Learning More About CO2 Recapturing Technology with Lindsey Cole at FuelCell Energy
There is a lot of talk about CO2 shortages these days and brewers are thinking about next steps, the supply chain, or adding equipment to their breweries that can help mitigate shortfalls.
Beer Edge editor John Holl spoke with Lindsey Cole, who directs Food and Beverage solutions at FuelCell Energy, a company that manufacturers equipment that can recycle CO2 about the technology, and benefits.
Our professional brewing equipment is designed by brewers, for brewers. With us, you get a team of experienced commercial brewers eager to share our experience.

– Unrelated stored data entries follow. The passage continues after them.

-- ==== Sys2Proof/Laws/State.lean ====
section
/-! SUPPORT. What each replacement of a block leaves in each block: one lemma per field per update. -/

namespace Sys2Proof.Machine

variable (d : Device)

/-! ## withNow -/

@[simp] theorem Device.withNow_now (x : Nat) : (d.withNow x).now = x := rfl
@[simp] theorem Device.withNow_draws (x : Nat) : (d.withNow x).draws = d.draws := rfl
@[simp] theorem Device.withNow_tbl (x : Nat) : (d.withNow x).tbl = d.tbl := rfl
@[simp] theorem Device.withNow_rau (x : Nat) : (d.withNow x).rau = d.rau := rfl
@[simp] theorem Device.withNow_rta (x : Nat) : (d.withNow x).rta = d.rta := rfl
@[simp] theorem Device.withNow_bc (x : Nat) : (d.withNow x).bc = d.bc := rfl
@[simp] theorem Device.withNow_se (x : Nat) : (d.withNow x).se = d.se := rfl
@[simp] theorem Device.withNow_gs (x : Nat) : (d.withNow x).gs = d.gs := rfl
@[simp] theorem Device.withNow_mc (x : Nat) : (d.withNow x).mc = d.mc := rfl
@[simp] theorem Device.withNow_vbp (x : Nat) : (d.withNow x).vbp = d.vbp := rfl
@[simp] theorem Device.withNow_sl (x : Nat) : (d.withNow x).sl = d.sl := rfl
@[simp] theorem Device.withNow_cs (x : Nat) : (d.withNow x).cs = d.cs := rfl

/-! ## withDraws -/

@[simp] theorem Device.withDraws_now (x : Nat) : (d.withDraws x).now = d.now := rfl
@[simp] theorem Device.withDraws_draws (x : Nat) : (d.withDraws x).draws = x := rfl
@[simp] theorem Device.withDraws_tbl (x : Nat) : (d.withDraws x).tbl = d.tbl := rfl
@[simp] theorem Device.withDraws_rau (x : Nat) : (d.withDraws x).rau = d.rau := rfl
@[simp] theorem Device.withDraws_rta (x : Nat) : (d.withDraws x).rta = d.rta := rfl
@[simp] theorem Device.withDraws_bc (x : Nat) : (d.withDraws x).bc = d.bc := rfl
@[simp] theorem Device.withDraws_se (x : Nat) : (d.withDraws x).se = d.se := rfl
@[simp] theorem Device.withDraws_gs (x : Nat) : (d.withDraws x).gs = d.gs := rfl
@[simp] theorem Device.withDraws_mc (x : Nat) : (d.withDraws x).mc = d.mc := rfl
@[simp] theorem Device.withDraws_vbp (x : Nat) : (d.withDraws x).vbp = d.vbp := rfl
@[simp] theorem Device.withDraws_sl (x : Nat) : (d.withDraws x).sl = d.sl := rfl
@[simp] theorem Device.withDraws_cs (x : Nat) : (d.withDraws x).cs = d.cs := rfl

/-! ## withTbl -/

@[simp] theorem Device.withTbl_now (x : AllotmentTable) : (d.withTbl x).now = d.now := rfl
@[simp] theorem Device.withTbl_draws (x : AllotmentTable) : (d.withTbl x).draws = d.draws := rfl
@[simp] theorem Device.withTbl_tbl (x : AllotmentTable) : (d.withTbl x).tbl = x := rfl
@[simp] theorem Device.withTbl_rau (x : AllotmentTable) : (d.withTbl x).rau = d.rau := rfl
@[simp] theorem Device.withTbl_rta (x : AllotmentTable) : (d.withTbl x).rta = d.rta := rfl
@[simp] theorem Device.withTbl_bc (x : AllotmentTable) : (d.withTbl x).bc = d.bc := rfl
@[simp] theorem Device.withTbl_se (x : AllotmentTable) : (d.withTbl x).se = d.se := rfl
@[simp] theorem Device.withTbl_gs (x : AllotmentTable) : (d.withTbl x).gs = d.gs := rfl
@[simp] theorem Device.withTbl_mc (x : AllotmentTable) : (d.withTbl x).mc = d.mc := rfl
@[simp] theorem Device.withTbl_vbp (x : AllotmentTable) : (d.withTbl x).vbp = d.vbp := rfl
@[simp] theorem Device.withTbl_sl (x : AllotmentTable) : (d.withTbl x).sl = d.sl := rfl
@[simp] theorem Device.withTbl_cs (x : AllotmentTable) : (d.withTbl x).cs = d.cs := rfl

/-! ## withRau -/

@[simp] theorem Device.withRau_now (x : AccessUnit) : (d.withRau x).now = d.now := rfl
@[simp] theorem Device.withRau_draws (x : AccessUnit) : (d.withRau x).draws = d.draws := rfl
@[simp] theorem Device.withRau_tbl (x : AccessUnit) : (d.withRau x).tbl = d.tbl := rfl
@[simp] theorem Device.withRau_rau (x : AccessUnit) : (d.withRau x).rau = x := rfl
@[simp] theorem Device.withRau_rta (x : AccessUnit) : (d.withRau x).rta = d.rta := rfl
@[simp] theorem Device.withRau_bc (x : AccessUnit) : (d.withRau x).bc = d.bc := rfl
@[simp] theorem Device.withRau_se (x : AccessUnit) : (d.withRau x).se = d.se := rfl
@[simp] theorem Device.withRau_gs (x : AccessUnit) : (d.withRau x).gs = d.gs := rfl
@[simp] theorem Device.withRau_mc (x : AccessUnit) : (d.withRau x).mc = d.mc := rfl
@[simp] theorem Device.withRau_vbp (x : AccessUnit) : (d.withRau x).vbp = d.vbp := rfl
@[simp] theorem Device.withRau_sl (x : AccessUnit) : (d.withRau x).sl = d.sl := rfl
@[simp] theorem Device.withRau_cs (x : AccessUnit) : (d.withRau x).cs = d.cs := rfl

/-! ## withRta -/

@[simp] theorem Device.withRta_now (x : Vector RenewalEntry 48) : (d.withRta x).now = d.now := rfl
@[simp] theorem Device.withRta_draws (x : Vector RenewalEntry 48) : (d.withRta x).draws = d.draws := rfl
@[simp] theorem Device.withRta_tbl (x : Vector RenewalEntry 48) : (d.withRta x).tbl = d.tbl := rfl
@[simp] theorem Device.withRta_rau (x : Vector RenewalEntry 48) : (d.withRta x).rau = d.rau := rfl
@[simp] theorem Device.withRta_rta (x : Vector RenewalEntry 48) : (d.withRta x).rta = x := rfl
@[simp] theorem Device.withRta_bc (x : Vector RenewalEntry 48) : (d.withRta x).bc = d.bc := rfl
@[simp] theorem Device.withRta_se (x : Vector RenewalEntry 48) : (d.withRta x).se = d.se := rfl
@[simp] theorem Device.withRta_gs (x : Vector RenewalEntry 48) : (d.withRta x).gs = d.gs := rfl
@[simp] theorem Device.withRta_mc (x : Vector RenewalEntry 48) : (d.withRta x).mc = d.mc := rfl
@[simp] theorem Device.withRta_vbp (x : Vector RenewalEntry 48) : (d.withRta x).vbp = d.vbp := rfl
@[simp] theorem Device.withRta_sl (x : Vector RenewalEntry 48) : (d.withRta x).sl = d.sl := rfl
@[simp] theorem Device.withRta_cs (x : Vector RenewalEntry 48) : (d.withRta x).cs = d.cs := rfl

/-! ## withBc -/

@[simp] theorem Device.withBc_now (x : Combiner) : (d.withBc x).now = d.now := rfl
@[simp] theorem Device.withBc_draws (x : Combiner) : (d.withBc x).draws = d.draws := rfl
@[simp] theorem Device.withBc_tbl (x : Combiner) : (d.withBc x).tbl = d.tbl := rfl
@[simp] theorem Device.withBc_rau (x : Combiner) : (d.withBc x).rau = d.rau := rfl
@[simp] theorem Device.withBc_rta (x : Combiner) : (d.withBc x).rta = d.rta := rfl
@[simp] theorem Device.withBc_bc (x : Combiner) : (d.withBc x).bc = x := rfl
@[simp] theorem Device.withBc_se (x : Combiner) : (d.withBc x).se = d.se := rfl
@[simp] theorem Device.withBc_gs (x : Combiner) : (d.withBc x).gs = d.gs := rfl
@[simp] theorem Device.withBc_mc (x : Combiner) : (d.withBc x).mc = d.mc := rfl
@[simp] theorem Device.withBc_vbp (x : Combiner) : (d.withBc x).vbp = d.vbp := rfl
@[simp] theorem Device.withBc_sl (x : Combiner) : (d.withBc x).sl = d.sl := rfl
@[simp] theorem Device.withBc_cs (x : Combiner) : (d.withBc x).cs = d.cs := rfl

/-! ## withSe -/

@[simp] theorem Device.withSe_now (x : SplitEngine) : (d.withSe x).now = d.now := rfl
@[simp] theorem Device.withSe_draws (x : SplitEngine) : (d.withSe x).draws = d.draws := rfl
@[simp] theorem Device.withSe_tbl (x : SplitEngine) : (d.withSe x).tbl = d.tbl := rfl
@[simp] theorem Device.withSe_rau (x : SplitEngine) : (d.withSe x).rau = d.rau := rfl
@[simp] theorem Device.withSe_rta (x : SplitEngine) : (d.withSe x).rta = d.rta := rfl
@[simp] theorem Device.withSe_bc (x : SplitEngine) : (d.withSe x).bc = d.bc := rfl
@[simp] theorem Device.withSe_se (x : SplitEngine) : (d.withSe x).se = x := rfl
@[simp] theorem Device.withSe_gs (x : SplitEngine) : (d.withSe x).gs = d.gs := rfl
@[simp] theorem Device.withSe_mc (x : SplitEngine) : (d.withSe x).mc = d.mc := rfl
@[simp] theorem Device.withSe_vbp (x : SplitEngine) : (d.withSe x).vbp = d.vbp := rfl
@[simp] theorem Device.withSe_sl (x : SplitEngine) : (d.withSe x).sl = d.sl := rfl
@[simp] theorem Device.withSe_cs (x : SplitEngine) : (d.withSe x).cs = d.cs := rfl

/-! ## withGs -/

@[simp] theorem Device.withGs_now (x : Genset) : (d.withGs x).now = d.now := rfl
@[simp] theorem Device.withGs_draws (x : Genset) : (d.withGs x).draws = d.draws := rfl
@[simp] theorem Device.withGs_tbl (x : Genset) : (d.withGs x).tbl = d.tbl := rfl
@[simp] theorem Device.withGs_rau (x : Genset) : (d.withGs x).rau = d.rau := rfl
@[simp] theorem Device.withGs_rta (x : Genset) : (d.withGs x).rta = d.rta := rfl
@[simp] theorem Device.withGs_bc (x : Genset) : (d.withGs x).bc = d.bc := rfl
@[simp] theorem Device.withGs_se (x : Genset) : (d.withGs x).se = d.se := rfl
@[simp] theorem Device.withGs_gs (x : Genset) : (d.withGs x).gs = x := rfl
@[simp] theorem Device.withGs_mc (x : Genset) : (d.withGs x).mc = d.mc := rfl
@[simp] theorem Device.withGs_vbp (x : Genset) : (d.withGs x).vbp = d.vbp := rfl
@[simp] theorem Device.withGs_sl (x : Genset) : (d.withGs x).sl = d.sl := rfl
@[simp] theorem Device.withGs_cs (x : Genset) : (d.withGs x).cs = d.cs := rfl

/-! ## withMc -/

@[simp] theorem Device.withMc_now (x : ModeController) : (d.withMc x).now = d.now := rfl
@[simp] theorem Device.withMc_draws (x : ModeController) : (d.withMc x).draws = d.draws := rfl
@[simp] theorem Device.withMc_tbl (x : ModeController) : (d.withMc x).tbl = d.tbl := rfl
@[simp] theorem Device.withMc_rau (x : ModeController) : (d.withMc x).rau = d.rau := rfl
@[simp] theorem Device.withMc_rta (x : ModeController) : (d.withMc x).rta = d.rta := rfl
@[simp] theorem Device.withMc_bc (x : ModeController) : (d.withMc x).bc = d.bc := rfl
@[simp] theorem Device.withMc_se (x : ModeController) : (d.withMc x).se = d.se := rfl
@[simp] theorem Device.withMc_gs (x : ModeController) : (d.withMc x).gs = d.gs := rfl
@[simp] theorem Device.withMc_mc (x : ModeController) : (d.withMc x).mc = x := rfl
@[simp] theorem Device.withMc_vbp (x : ModeController) : (d.withMc x).vbp = d.vbp := rfl
@[simp] theorem Device.withMc_sl (x : ModeController) : (d.withMc x).sl = d.sl := rfl
@[simp] theorem Device.withMc_cs (x : ModeController) : (d.withMc x).cs = d.cs := rfl

/-! ## withVbp -/

@[simp] theorem Device.withVbp_now (x : BusPort) : (d.withVbp x).now = d.now := rfl
@[simp] theorem Device.withVbp_draws (x : BusPort) : (d.withVbp x).draws = d.draws := rfl
@[simp] theorem Device.withVbp_tbl (x : BusPort) : (d.withVbp x).tbl = d.tbl := rfl
@[simp] theorem Device.withVbp_rau (x : BusPort) : (d.withVbp x).rau = d.rau := rfl
@[simp] theorem Device.withVbp_rta (x : BusPort) : (d.withVbp x).rta = d.rta := rfl
@[simp] theorem Device.withVbp_bc (x : BusPort) : (d.withVbp x).bc = d.bc := rfl
@[simp] theorem Device.withVbp_se (x : BusPort) : (d.withVbp x).se = d.se := rfl
@[simp] theorem Device.withVbp_gs (x : BusPort) : (d.withVbp x).gs = d.gs := rfl
@[simp] theorem Device.withVbp_mc (x : BusPort) : (d.withVbp x).mc = d.mc := rfl
@[simp] theorem Device.withVbp_vbp (x : BusPort) : (d.withVbp x).vbp = x := rfl
@[simp] theorem Device.withVbp_sl (x : BusPort) : (d.withVbp x).sl = d.sl := rfl
@[simp] theorem Device.withVbp_cs (x : BusPort) : (d.withVbp x).cs = d.cs := rfl

/-! ## withSl -/

@[simp] theorem Device.withSl_now (x : Link) : (d.withSl x).now = d.now := rfl
@[simp] theorem Device.withSl_draws (x : Link) : (d.withSl x).draws = d.draws := rfl
@[simp] theorem Device.withSl_tbl (x : Link) : (d.withSl x).tbl = d.tbl := rfl
@[simp] theorem Device.withSl_rau (x : Link) : (d.withSl x).rau = d.rau := rfl
@[simp] theorem Device.withSl_rta (x : Link) : (d.withSl x).rta = d.rta := rfl
@[simp] theorem Device.withSl_bc (x : Link) : (d.withSl x).bc = d.bc := rfl
@[simp] theorem Device.withSl_se (x : Link) : (d.withSl x).se = d.se := rfl
@[simp] theorem Device.withSl_gs (x : Link) : (d.withSl x).gs = d.gs := rfl
@[simp] theorem Device.withSl_mc (x : Link) : (d.withSl x).mc = d.mc := rfl
@[simp] theorem Device.withSl_vbp (x : Link) : (d.withSl x).vbp = d.vbp := rfl
@[simp] theorem Device.withSl_sl (x : Link) : (d.withSl x).sl = x := rfl
@[simp] theorem Device.withSl_cs (x : Link) : (d.withSl x).cs = d.cs := rfl

/-! ## withCs -/

@[simp] theorem Device.withCs_now (x : ConfigSet) : (d.withCs x).now = d.now := rfl
@[simp] theorem Device.withCs_draws (x : ConfigSet) : (d.withCs x).draws = d.draws := rfl
@[simp] theorem Device.withCs_tbl (x : ConfigSet) : (d.withCs x).tbl = d.tbl := rfl
@[simp] theorem Device.withCs_rau (x : ConfigSet) : (d.withCs x).rau = d.rau := rfl
@[simp] theorem Device.withCs_rta (x : ConfigSet) : (d.withCs x).rta = d.rta := rfl
@[simp] theorem Device.withCs_bc (x : ConfigSet) : (d.withCs x).bc = d.bc := rfl
@[simp] theorem Device.withCs_se (x : ConfigSet) : (d.withCs x).se = d.se := rfl
@[simp] theorem Device.withCs_gs (x : ConfigSet) : (d.withCs x).gs = d.gs := rfl
@[simp] theorem Device.withCs_mc (x : ConfigSet) : (d.withCs x).mc = d.mc := rfl
@[simp] theorem Device.withCs_vbp (x : ConfigSet) : (d.withCs x).vbp = d.vbp := rfl
@[simp] theorem Device.withCs_sl (x : ConfigSet) : (d.withCs x).sl = d.sl := rfl
@[simp] theorem Device.withCs_cs (x : ConfigSet) : (d.withCs x).cs = x := rfl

John Holl: A lot of brewers might be familiar with the term CO2 capturing, but not necessarily know how the machines work or their benefit. Can you give us a view from 30k feet on the machines and why breweries should be considering them for their brewhouse?
Lindsey Cole: Fuel cell power plants let breweries produce clean power and recycle CO2 into a valuable product. FuelCell Energy’s carbonate fuel cell power plants can run on natural gas or biogas to produce electricity, heat, water, and CO2. Food and beverage manufacturers around the world have used fuel cell plants, but some breweries have even “harnessed beer power” by fueling their power plants with a waste byproduct of their brewing process—using a combination of natural gas and anaerobic digester gas (ADG).
Fuel cells use an electrochemical process to convert hydrogen-rich fuels into electrical power and heat. Inside the fuel cell, methane is steam-reformed at 600 degrees Celsius and converted into hydrogen and CO2. The fuel cell produces electricity, heat, water, and CO2, which can be exhausted or captured to be recycled into a valuable end-product. Fossil fuel emissions from industrial plants contain concentrations of CO2. When delivering those exhaust streams into the fuel cell’s air intake (cathode), the CO2 is electrochemically pumped to the fuel electrodes (anode). This increases the concentration of CO2 available to be recycled for industrial use.
John Holl: Are these machines best suited for a brewery of a certain size? if so what’s the threshold?
Lindsey Cole: An ideal “fit” for a fuel cell in this application is usually determined by a minimum appetite of 1.4 MW of power and 10 tons of CO2 needed per day. Typically, those thresholds are ideal for mid-sized and large-scale breweries, but we encourage everyone to approach us for partnerships. In some instances, a cluster of micro-breweries or small businesses cooperating locally could make the project viable.
Our fuel cell plants can be configured as microgrids, supplying power to the grid during normal operation and islanding to provide power in the event of a disturbance. One of our fuel cell microgrids in Woodbridge, Connecticut provides power to a local high school and other nearby buildings. During power outages, the fuel cell switches to microgrid mode to provide reliable and uninterrupted power to seven critical town facilities.
John Holl: How would you rate the current state of co2 supplies in America and where do you see them heading?
Lindsey Cole: Early in the pandemic, the CO2 shortage was felt throughout the food supply chain, even forcing some breweries to shut down in the United States. CO2 can be captured as a byproduct of ethanol and fertilizer production. The supply of CO2 may shrink whenever ethanol and fertilizer plants lower production capacity, which has been a trend for the past few years. We have an optimistic vision of the future of the CO2 supply chain, where it will be increasingly available as a byproduct of fuel cell applications.
John Holl: What are the long-term benefits to CO2 recapturing machines? Is there any noticeable flavor benefit to using recaptured CO2?
Lindsey Cole: Increasing a site’s energy resilience is an immediate benefit that will continue to produce long-term results. Fuel cells produce reliable onsite power and let breweries maximize production uptime by avoiding costly outages. For brewery’s looking to achieve sustainability goals, the fuel cell’s chemical reaction is virtually free of NOx, SOx, and particulate matter emissions.
Forward thinking breweries can generate a reliable CO2 supply on-site and avoid unexpected price spikes and disruptions by moving to fuel cell technology. By bringing the production of CO2 in-house, breweries can reduce the continued cost of a raw production material. In some cases, large-scale breweries might even sell their excess CO2.
This interview has been condensed and edited for clarity.